Most people that fail to fund and file returns for the B trust, treat all the assets as their own, and report all the income on their personal tax returns. The overall tax is never exactly the same compared to filing 1041s even if income is supposed to go to the surviving spouse. Another problem is that capital gains typically do not go to the surviving spouse and are taxed to the trust (although at similar rates). An auditor could say, “Yes, you paid tax, but the trust did not.”
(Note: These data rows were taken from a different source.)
/-- The catalogue: opcode, shape (R444, R445, R447 to R450, R452, R455, R456, R509). -/
def catalogue : List (Nat × Shape) :=
  [(0x0101, fixed .any 1), (0x0102, fixed .owner 1), (0x0103, fixed .owner 0), (0x0104, fixed .any 0),
   (0x0105, fixed .owner 2), (0x0106, fixed .any 0), (0x0107, fixed .owner 1), (0x0108, fixed .owner 2),
   (0x0201, ⟨.owner, 4, 1, 0, false⟩), (0x0202, ⟨.owner, 0, 1, 0, false⟩),
   (0x0203, ⟨.owner, 0, 1, 2, false⟩), (0x0204, ⟨.any, 0, 1, 0, false⟩),
   (0x0205, fixed .owner 4), (0x0206, fixed .owner 2), (0x0207, fixed .any 3), (0x0208, fixed .owner 4),
   (0x0209, fixed .owner 1), (0x020A, fixed .owner 2)]
  ++ [(0x0301, fixed .owner 7), (0x0302, fixed .owner 1), (0x0303, fixed .any 1), (0x0304, fixed .owner 9),
   (0x0305, ⟨.owner, 2, 1, 0, false⟩), (0x0310, fixed .any 1), (0x0311, ⟨.owner, 0, 1, 0, false⟩),
   (0x0312, fixed .owner 2), (0x0320, fixed .owner 4), (0x0321, fixed .owner 1), (0x0322, fixed .any 1),
   (0x0323, fixed .owner 1), (0x0324, fixed .owner 1), (0x0325, fixed .owner 1), (0x0326, fixed .owner 3),
   (0x0327, fixed .any 0), (0x0328, fixed .owner 2), (0x0340, fixed .owner 5), (0x0341, fixed .owner 1),
   (0x0342, fixed .any 1), (0x0343, fixed .owner 1), (0x0344, fixed .any 3)]
  ++ [(0x0401, fixed .owner 2), (0x0402, fixed .owner 4), (0x0403, fixed .any 1),
   (0x0404, ⟨.owner, 0, 1, 0, false⟩), (0x0405, fixed .owner 2), (0x0406, fixed .owner 4),
   (0x0410, ⟨.owner, 2, 1, 0, false⟩), (0x0420, ⟨.owner, 2, 1, 0, false⟩), (0x0430, fixed .owner 1),
   (0x0431, fixed .owner 1), (0x0432, fixed .owner 1), (0x0440, fixed .owner 10), (0x0441, fixed .any 1),
   (0x0442, fixed .owner 9), (0x0443, fixed .owner 1), (0x0444, fixed .any 1),
   (0x0445, ⟨.owner, 3, 1, 0, false⟩), (0x0446, fixed .owner 1)]
  ++ [(0x0501, fixed .owner 11), (0x0502, fixed .any 0), (0x0503, fixed .owner 2), (0x0504, fixed .owner 0),
   (0x0510, fixed .owner 12), (0x0511, fixed .any 1), (0x0512, fixed .witness 0), (0x0513, fixed .witness 0),
   (0x0514, fixed .witness 0), (0x0515, fixed .owner 0), (0x0516, fixed .owner 0),
   (0x0601, fixed .any 2), (0x0602, ⟨.any, 0, 1, 0, false⟩), (0x0603, fixed .any 2)]
  ++ [(0x0701, fixed .any 0), (0x0702, ⟨.owner, 1, 0, 0, true⟩), (0x0703, fixed .owner 1),
   (0x0704, fixed .owner 0), (0x0705, fixed .owner 0), (0x0706, ⟨.any, 0, 0, 0, true⟩),
   (0x0707, ⟨.owner, 1, 0, 0, true⟩), (0x0708, fixed .any 0), (0x0801, fixed .owner 4),
   (0x0802, fixed .owner 4), (0x0803, fixed .owner 1), (0x0804, fixed .owner 2), (0x0805, fixed .owner 2),
   (0x0901, fixed .any 0), (0x0902, fixed .owner 2), (0x0903, fixed .owner 0), (0x0904, fixed .owner 0),
   (0x0905, fixed .owner 0)]

/-- The catalogue entry of an opcode. -/
def shapeOf (op : Nat) : Option Shape := tget catalogue op

/-- Whether a body's length matches its command's parameters (R432). -/
def lengthOk (sh : Shape) (body : List Byte) : Bool :=
  if sh.tail then decide (8 * sh.pre ≤ body.length)
  else if sh.entry = 0 then body.length == 8 * sh.pre
  else decide (8 * (sh.pre + 1) ≤ body.length)
    && body.length == 8 * (sh.pre + 1 + sh.post + leAt body (8 * sh.pre) 8 * sh.entry)

/-! ### Sessions and ownership -/

/-- One session slot. -/
def session (s : State) (k : Nat) : Option Session := tget s.mbx.sessions k

/-- Replace one session slot. -/
def setSession (s : State) (k : Nat) (se : Session) : State :=
  { s with mbx := { s.mbx with sessions := tset s.mbx.sessions k se } }

/-- Whether a twin pair is configured (R396). -/
def twinValid (s : State) : Bool := rf s Reg.FPT_TWIN_CTL 31 31 == 1

/-- Whether a slot is held for the witness or holds it (R428, R459). -/
def witnessSlot (s : State) (k : Nat) : Bool :=
  twinValid s && (k == 7 || (match session s k with
    | some se => se.identity == s.mbx.witness
    | none => false))

/-- The word of MBX_SLOTs (R459). -/
def slotWord (s : State) (k : Nat) : Nat :=
  match session s k with
  | none =>
    if k = 8 then b2n s.brd.smbActive else 2 ^ 4 * b2n (witnessSlot s k)
  | some se =>
    if k = 8 then b2n s.brd.smbActive + 2 ^ 5 * se.queue.length
    else 1 + 2 ^ 2 * b2n (se.assocs.any (fun a => a.net == 0)) + 2 ^ 3 * b2n (se.assocs.any (fun a => a.net == 1))
      + 2 ^ 4 * b2n (witnessSlot s k) + 2 ^ 5 * se.queue.length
If you failed to fund your B trust, confront the issue by seeking competent professional advice from a CPA and an attorney so you can determine if you need to do something and what your options are. It is also highly recommended that you include your financial advisor as well so you can obtain a multi-disciplinary solution. If there is a potential impact, it will surely resurface in your estate. If it is not addressed before you pass, it will either get more complicated/expensive to handle or create an irreversible consequence.
It is clear there are many issues to consider in a stale trust administration. If you find yourself in this situation as a surviving spouse or you think you may be the future beneficiary of funds from a stale trust, you should seek qualified professional advice to determine if or to what extent you could be affected, and what your options are. Unfortunately, if there is an issue, it almost always resurfaces upon the death of the second spouse, at which point it gets more expensive to handle, is more likely to cause fighting between beneficiaries, or creates an irreversible financial disaster for the beneficiaries.